It's cleaner to split the proof into a new tube lemma and the actual proof, where both re-use the same proof idea as Munkres' Tube lemma formulation.

Extend the tube lemma first: Let $X,Y$ be any spaces. If $x \in X$ and $B \subseteq Y$ is compact and $\{x\} \times B \subseteq N$, where $N$ is open in $X \times Y$, then there are open sets $O_x \subseteq X$ containing $x$ and $O_B \subseteq Y$ open with $B \subseteq O_B$, such that $O_x \times O_B \subseteq N$. I'll call this the "real" tube lemma. If you study the proof in Munkres, this is what he actually showed there. (Note that it's a bit stronger as we can take $B= Y$ if $Y$ is compact, to get his version.)

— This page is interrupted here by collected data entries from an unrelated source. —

-- ==== Sys2Proof/Machine/Frames.lean ====
section
/-! DEFINITION. The way of a frame: MAC, passes of the ingress pipe, lookups, meters and copies; arrival
at a die; selection and the egress pipeline (spec 01 R29 to R34, 03 R101 to R111, 04 R146 to R163, 05
R176 to R187, 07 R244 to R250, 08 R260 to R274). -/

namespace Sys2Proof.Machine

/-! ### Tags (spec 05 R176) -/

/-- The tag type of a port. -/
def tagType (s : State) (port : Nat) : Nat := if mapBit (cfg s 0x2902 2) port then 0x88A8 else 0x8100

/-- The control field of the outermost tag when it is of the port's type. -/
def ownTag (s : State) (port : Nat) (b : Bytes) : Option Nat :=
  match outerTag b with
  | some (ty, tci) => if ty = tagType s port then some tci else none
  | none => none

/-- A frame's VID. -/
def vidOf (s : State) (port : Nat) (b : Bytes) : Nat :=
  match ownTag s port b with
  | some tci => if tci % 4096 = 0 then cfgAt s 0x2902 1 2 port else tci % 4096
  | none => cfgAt s 0x2902 1 2 port

/-- A frame's PCP, none without such a tag. -/
def pcpOf (s : State) (port : Nat) (b : Bytes) : Option Nat := (ownTag s port b).map (· / 8192)

/-- The traffic class of a field frame (spec 08 R260). -/
def classOf (s : State) (port : Nat) (set : Option Nat) (b : Bytes) : Nat :=
  match set, pcpOf s port b with
  | some t, _ => t
  | none, some p => pcpToTc s port p
  | none, none => defaultTc s port

def pushTag (ty tci : Nat) (b : Bytes) : Bytes := b.take 12 ++ beBytes 2 ty ++ beBytes 2 tci ++ b.drop 12
def popTag (at_ : Nat) (b : Bytes) : Bytes := b.take at_ ++ b.drop (at_ + 4)
def setTci (tci : Nat) (b : Bytes) : Bytes := splice b 14 (beBytes 2 tci)

/-- Where the first VLAN tag of a type stands. -/
def tagAt : Nat → Nat → Bytes → Nat → Option Nat
  | 0, _, _, _ => none
  | k + 1, ty, b, off =>
    let x := beField b off 2
    if b.length < off + 4 ∨ (x ≠ 0x8100 ∧ x ≠ 0x88A8) then none
    else if x = ty then some off
    else tagAt k ty b (off + 4)

/-- The frame with an R-tag that carries `n`: its own with a new number, or one behind the VLAN tags. -/
def putRtag (n : Nat) (b : Bytes) : Bytes :=
  match rtagAt b with
  | some o => splice b (o + 4) (beBytes 2 n)
  | none =>
    let o := typeAt 8 b 12
    b.take o ++ [0xF1, 0xC1, 0, 0] ++ beBytes 2 n ++ b.drop o

def dropRtag (b : Bytes) : Bytes :=
  match rtagAt b with
  | some o => b.take o ++ b.drop (o + 6)
  | none => b

/-! ### Rewrites of a pass (spec 04 Table 4.7, R158) -/

/-- DSCP and ECN rewritten in the outermost IP header; ECN only in an ECN-capable frame. -/
def rewriteTos (dscp ecn : Option Nat) (b : Bytes) : Bytes :=
  let new := fun old =>
    let e := if old % 4 = 0 then 0 else ecn.getD (old % 4)
    dscp.getD (old / 4) * 4 + e
  match outerIp 8 b 12 with
  | none => b
  | some (off, false) =>
    let n := 4 * (byteAt b off % 16)
    splice b off (ip4Checksum (splice (slice b off n) 1 [byteOf (new (byteAt b (off + 1)))]))
  | some (off, true) =>
    let w := beField b off 2
    splice b off (beBytes 2 (w / 4096 * 4096 + new (w / 16 % 256) * 16 + w % 16))
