/-- Entries of a JOURNAL queue that may be fetched: MAX_OUTSTANDING commands of the queue, and 65,536 of each engine,
may be fetched and not done (spec 14 R478, R484). -/
def journalRoom (s : State) (x : Queue) : Nat :=
  min (maxOutstanding x - x.chains.length) (65536 - max (engineHolds s 0) (engineHolds s 1))

/-- Is a queue ready: may a read of its entries go out now? -/
def fetchReady (s : State) (fn q : Nat) : Bool :=
  let x := s.queue fn q
  fnRuns s fn && decide (x.st = .enabled) && isProducer (qKind x) && !x.reading && decide (x.tail ≠ x.fetched)
  && (decide (qKind x ≠ kJOURNAL) || decide (0 < journalRoom s x)) && (takeTag s fn).isSome

/-- The least of some numbers that comes after `last`, or the least of all. -/
def turnAfter (last : Nat) (l : List Nat) : Option Nat :=
  match (l.filter (fun n => decide (last < n))).min? with
  | some n => some n
  | none => l.min?

/-- The queue whose turn it is: round robin first among polders, then among the queues of a polder (R384). -/
def fetchTurn (s : State) : Option (Nat × Nat) :=
  let ready := (s.wq.queues.filter (fun e => fetchReady s (e.1 / 1024) (e.1 % 1024))).map (fun e => (e.1 / 1024, e.1 % 1024))
  match turnAfter (if s.wq.lastFn < 4096 then s.wq.lastFn else 4096) (ready.map (·.1)) with
  | none => none
  | some fn => (turnAfter (Tab.get 1024 s.wq.turns fn) ((ready.filter (fun e => decide (e.1 = fn))).map (·.2))).map (fun q => (fn, q))

/-- A turn is taken. -/
def takeTurn (fn q : Nat) (s : State) : State :=
  { s with wq := { s.wq with lastFn := fn, turns := Tab.set 1024 s.wq.turns fn q } }

/-- Entries came back for a queue that fetches no more. -/
def entriesBack (fn q : Nat) (n : Nat) (b : Bytes) (s : State) : State :=
  journalWaits fn q (takeEntries fn q ((List.range n).map (fun i => slice b (32 * i) 32)) s)

/-- ENTRY_FETCH (R384, R369): one read of at most 1,024 bytes within Max_Read_Request_Size, for the queue whose turn
it is. With `entries` it returns at once; without, it is issued on a tag. -/
def entryFetch (fn q count : Nat) (entries : Option (List Bytes)) (s : State) : State :=
  let x := s.queue fn q
  let segs := [(qBase x + 32 * x.fetched, 32 * count)]
  if fetchTurn s ≠ some (fn, q) ∨ count = 0 ∨ 32 < count ∨ fetchable x < count ∨ readLimit s fn < 32 * count
      ∨ (qKind x = kJOURNAL ∧ journalRoom s x < count) then s
  else if readRefused s fn q segs then refuseRequest fn q x.fetched [] (takeTurn fn q s)
  else match entries with
  | some l =>
    if l.length ≠ count ∨ l.any (fun e => decide (e.length ≠ 32)) then s
    else match readNow (queueReq s fn q) segs s with
    | some s1 => entriesBack fn q count l.flatten (takeTurn fn q s1)
    | none => s
  | none =>
    startReads (queueReq s fn q) (.entries count) segs
      (takeTurn fn q (s.setQueue fn q { x with reading := true }))

def execEntryFetch (t fn q count : Nat) (entries : Option (List Bytes)) (s : State) : Host.Outcome State Fault Refusal :=
  .next (entryFetch fn q count entries (advance t s))

/-- CHAIN_DONE (R374): a function that may make no request writes nothing (09 R315). -/
def execChainDone (t fn q : Nat) (s : State) : Host.Outcome State Fault Refusal :=
  let s1 := advance t s
  .next (if fnRuns s1 fn then finishOldest fn q s1 else s1)

/-- Does a lower-numbered producer of the same completion queue wait (R389)? -/
def lowerWaits (s : State) (fn q : Nat) : Bool :=
  (List.range q).any (fun i =>
    let y := s.queue fn i
    decide (y.waiting ≠ []) && decide (qCq y = qCq (s.queue fn q)))

/-- HELD_RELEASE (R376, R382, R389, R391). -/
def heldRelease (fn q : Nat) (s : State) : State :=
  if !fnRuns s fn || lowerWaits s fn q then s
  else
    let s1 := releaseWaiting fn q (s.queue fn q).waiting.length s
    let x := s1.queue fn q
    if x.waiting = [] ∧ x.st = .held ∧ !x.journalHold then resumeQueue fn q s1 else drainEnd fn q s1

def execHeldRelease (t fn q : Nat) (s : State) : Host.Outcome State Fault Refusal :=
  .next (heldRelease fn q (advance t s))

/-- MOD_TIME_EXPIRY (R378). -/
def modTimer (t fn q : Nat) (s : State) : State :=
  let x := s.queue fn q
  match x.irqAt with
  | none => s
  | some t0 =>
    if t0 + qModTime x * 10 ^ 9 ≤ t then signal fn (qVector x) (s.setQueue fn q { x with irqCount := 0, irqAt := none })
    else s

def execModTimeExpiry (t fn q : Nat) (s : State) : Host.Outcome State Fault Refusal :=
  .next (modTimer t fn q (advance t s))

/-! ### Transmit (R370) -/

def txPort (e : Bytes) : Nat := leField e 16 2 % 1024
def txTc (e : Bytes) : Nat := byteAt e 18 % 8
def txTsreq (e : Bytes) : Bool := (byteAt e 18).testBit 3

/-- The next TX chain of a queue that serves it. -/
def txChain (s : State) (fn q : Nat) : Option Chain :=
  let x := s.queue fn q
  if qKind x = kTX ∧ x.st ≠ .disabled ∧ fnRuns s fn then nextChain x 1 else none

/-- A whole frame is there: it waits for the host-transmit scheduler of its port's die (spec 08 R285). -/
def txReady (fn q : Nat) (ch : Chain) (b : Bytes) (s : State) : State :=
  let e := ch.entries.headD []
  htxWait { fn := fn, q := q, idx := ch.first, die := dieOf (txPort e), port := txPort e, tc := txTc e
            tsreq := txTsreq e, bytes := b }
    (updChain fn q ch.first (fun c => { c with started := true }) s)

/-- TX_FRAME (R370): with `frame` the host bytes are there; without, they are read on tags. -/
def txFrame (fn q : Nat) (h : HostData) (s : State) : State :=
  match txChain s fn q with
  | none => s
  | some ch =>
    let e := ch.entries.headD []
    let segs := ch.entries.map (fun x => (eAddr x, eLength x))
    let total := (segs.map (·.2)).sum
    if total < 60 ∨ maxFrameSize s (txPort e) - 4 < total ∨ portMode s (txPort e) = 0 then
      finishChain fn q ch.first stRANGE 0 s
    else hostOp fn q ch.first [e] segs h (txReady fn q ch) s

def execTxFrame (t fn q : Nat) (frame : Option Bytes) (s : State) : Host.Outcome State Fault Refusal :=
  .next (txFrame fn q (.of frame) (advance t s))

/-! ### Receive (R370, R371) -/

/-- RX_BUF (R370): the next buffer is posted. -/
def rxBuf (fn q : Nat) (s : State) : State :=
  let x := s.queue fn q
  if qKind x ≠ kRX ∨ !x.st.live then s
  else match nextChain x 2 with
  | none => s
  | some ch =>
    let s1 := updChain fn q ch.first (fun c => { c with started := true }) s
    let x1 := s1.queue fn q
    s1.setQueue fn q { x1 with posted := x1.posted ++ [(ch.first, ch.entries.headD [])] }

def execRxBuf (t fn q : Nat) (s : State) : Host.Outcome State Fault Refusal :=
  .next (rxBuf fn q (advance t s))

/-- The buffers a frame of `n` bytes fills, oldest first; none while too few are posted. -/
def takeBuffers : List (Nat × Bytes) → Nat → Option (List (Nat × Bytes))
  | _, 0 => some []
  | [], _ => none
  | b :: rest, n => (takeBuffers rest (n - eLength b.2)).map (b :: ·)

/-- A receive result of Table 11.7. -/
def rxResult (h : HFrame) (first last : Bool) (placed : Nat) (tag : Nat) : Bytes :=
  let i := h.info
  let ce := match outerIp 8 h.bytes 12 with
    | some (o, six) => if six then decide (beField h.bytes o 2 / 16 % 4 = 3) else decide (byteAt h.bytes (o + 1) % 4 = 3)
    | none => false
  if h.place = .notice then
    [0x81, 3] ++ leBytes 2 64 ++ leBytes 4 tag ++ zeros 22 ++ leBytes 2 i.group
  else
    [0x80, byteOf (boolNat first + 2 * boolNat last + i.rxFlags % 32 / 4 * 4 + (if ce then 32 else 0))]
    ++ leBytes 2 placed ++ leBytes 4 tag ++ leBytes 4 i.hash ++ leBytes 2 i.inPort ++ [byteOf i.cls, byteOf i.reason]
    ++ time96Host i.stamp ++ leBytes 2 (if last then h.bytes.length else 0) ++ leBytes 2 i.group

/-- Fills buffers with a frame's bytes, each with its receive result over its entry (R371); a refused write stops
the queue there, and nothing after it is filled. -/
def fillBuffers (fn q : Nat) (h : HFrame) (first : Bool) : List (Nat × Bytes) → Bytes → State → State
  | [], _, s => s
  | (idx, e) :: rest, b, s =>
    let n := min (eLength e) b.length
    let s1 := queueWrite fn q idx (eAddr e) [e] (b.take n) s
    let s2 := if (s1.queue fn q).st = .error then s1
      else queueWrite fn q idx (qBase (s.queue fn q) + 32 * idx) [e] (rxResult h first (rest.isEmpty) n (eTag e)) s1
    if (s2.queue fn q).st = .error then s2
    else fillBuffers fn q h false rest (b.drop n) (finishChain fn q idx stOK 0 s2)

/-- Must a frame cross a Culvert that is down to be delivered (spec 01 R26)? -/
def deliveryCut (s : State) (h : HFrame) : Bool :=
  match h.place with
  | .fd die _ _ => culvDown s (hdCulvert die)
  | .md md => culvDown s (18 + md)
  | .notice => false

/-- A memory fault as the frame's cells are read (spec 07 R252): is the frame lost? -/
def deliveryFault (h : HFrame) (fault : BufFault) (s : State) : Bool × State :=
  match h.place with
  | .fd die sid _ => cellFault die sid fault s
  | .md _ => (false, s)
  | .notice => (false, s)

/-- The queue's oldest frame leaves what holds it. After its last frame in an overflow region the queue returns to
field-die cells (spec 07 R257). -/
def leaveHold (fn q : Nat) (h : HFrame) (rest : List HFrame) (s : State) : State :=
  let s1 := setHostFrames fn q rest s
  let more := rest.any (fun g => match g.place with
    | .md _ => decide (clockOf g.enq ≠ clockOf s.clock)
    | .fd _ _ _ => false
    | .notice => false)
  match h.place with
  | .md _ => if more then s1 else s1.setQueue fn q { s1.queue fn q with ovfEnd := clockOf s.clock + 1 }
  | .fd _ _ _ => s1
  | .notice => s1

Proof: just follow the proof in Munkres: For every $b \in B$ pick $U_b \subseteq X$ open containing $x$ and $V_b \subseteq Y$ containing $b$ such that $U_b \times V_b \subseteq N$. Finitely many $V_{b_1}, \ldots V_{b_m}$ also cover $B$ by compactness, and then define $O_B = \cup_{i=1}^n V_{b_i}$ and $O_x = \cap_{i=1}^n$. Then just as in Munkres proof $O_x \times O_B \subseteq N$ ($(p,q) \in O_x \times O_B$ implies $q \in V_{b_j}$ for some $j$ and then $p \in U_{b_j}$ as well, and $(p,q) \in U_{b_j} \times V_{b_j} \subseteq N$ by their definition.)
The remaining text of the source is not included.